• Exercise directions: Needed from the entries below: every line that holds the word "Bool".

[[ Provided records, beginning ]]

-- ==== Sys2Proof/Certificates/Slice0/Obligations.lean ====
section
/-! DEFINITION. The statements for the provers. The namespace `Sys2Proof.Stmt` restates the spec's own notation (bit
slices, little-endian fields, packet kinds, the two forms of each CRC, the cells a packet covers) without the model's
functions, so that a statement compares the machine with the spec and not with itself. -/

namespace Sys2Proof.Stmt

open Sys2Proof.Machine

/-! ### Notation of spec/00_scope.md -/

/-- The slice `v[hi:lo]` as an unsigned number (R6). -/
def bits (v hi lo : Nat) : Nat := v / 2 ^ lo % 2 ^ (hi + 1 - lo)

/-- The number `cw[hi:lo]`. -/
def fld (cw : Word) (hi lo : Nat) : Nat := bits cw.toNat hi lo

/-- Byte `i` of a packet's buffer as a number; it is used only where the packet has that byte. -/
def byteAt (p : Packet) (i : Nat) : Nat := (p.buf[i]?.getD 0#8).toNat

/-- `le(buf, off, k)`: the sum of `buf[off+j] * 256^j` over `j < k` (R7). -/
def le (p : Packet) (off k : Nat) : Nat := ((List.range k).map fun j => byteAt p (off + j) * 256 ^ j).sum

/-- `bitstream(buf, off, n)`: bit `i` is `buf[off + i div 8][i mod 8]` (R7). -/
def stream (p : Packet) (off n : Nat) : List Bool :=
  (List.range n).map fun i => (byteAt p (off + i / 8)).testBit (i % 8)

/-- The command answered with `respond(v)` and nothing else changed (R8). -/
def answers (s : State) (v : Nat) : State :=
  { s with responses := s.responses ++ [⟨BitVec.ofNat 64 v, false, 0#3, false⟩] }

/-- The command answered with `respond_unknown` and nothing else changed (R8). -/
def unknown (s : State) : State := { s with responses := s.responses ++ [⟨0#64, true, 0#3, false⟩] }

/-- The command answered with a command error and nothing else changed (spec/60_exceptions.md R251). -/
def refuses (s : State) (code : Nat) : State :=
  { s with responses := s.responses ++ [⟨0#64, false, BitVec.ofNat 3 code, false⟩] }

/-- `respond(v)` where the condition holds, else `respond_unknown`. -/
def answersIf (s : State) (known : Bool) (v : Nat) : State := if known then answers s v else unknown s

/-! ### Command words (spec/30_encoding.md R70, R71) -/

/-- Must-be-zero bits of format N are 0. -/
def fmtN (cw : Word) : Bool := fld cw 23 0 == 0
/-- Must-be-zero bits of format S are 0. -/
def fmtS (cw : Word) : Bool := fld cw 21 0 == 0
/-- Must-be-zero bits of format P are 0. -/
def fmtP (cw : Word) : Bool := fld cw 17 0 == 0
/-- Must-be-zero bits of format A are 0. -/
def fmtA (cw : Word) : Bool := fld cw 21 8 == 0
/-- Must-be-zero bits of format O are 0. -/
def fmtO (cw : Word) : Bool := fld cw 10 0 == 0
/-- Format R has no must-be-zero bit. -/
def fmtR (_ : Word) : Bool := true
/-- Must-be-zero bits of format E are 0. -/
def fmtE (cw : Word) : Bool := fld cw 16 0 == 0
/-- Must-be-zero bits of format H are 0. -/
def fmtH (cw : Word) : Bool := fld cw 21 16 == 0
/-- Must-be-zero bits of format K are 0. -/
def fmtK (cw : Word) : Bool := fld cw 23 3 == 0
/-- Must-be-zero bits of format D are 0. -/
def fmtD (cw : Word) : Bool := fld cw 23 7 == 0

[[ Provided records, end ]]

• Response for this exercise:
def stream (p : Packet) (off n : Nat) : List Bool :=
def answersIf (s : State) (known : Bool) (v : Nat) : State := if known then answers s v else unknown s
def fmtN (cw : Word) : Bool := fld cw 23 0 == 0
def fmtS (cw : Word) : Bool := fld cw 21 0 == 0
def fmtP (cw : Word) : Bool := fld cw 17 0 == 0
def fmtA (cw : Word) : Bool := fld cw 21 8 == 0
def fmtO (cw : Word) : Bool := fld cw 10 0 == 0
def fmtR (_ : Word) : Bool := true
def fmtE (cw : Word) : Bool := fld cw 16 0 == 0
def fmtH (cw : Word) : Bool := fld cw 21 16 == 0
def fmtK (cw : Word) : Bool := fld cw 23 3 == 0
def fmtD (cw : Word) : Bool := fld cw 23 7 == 0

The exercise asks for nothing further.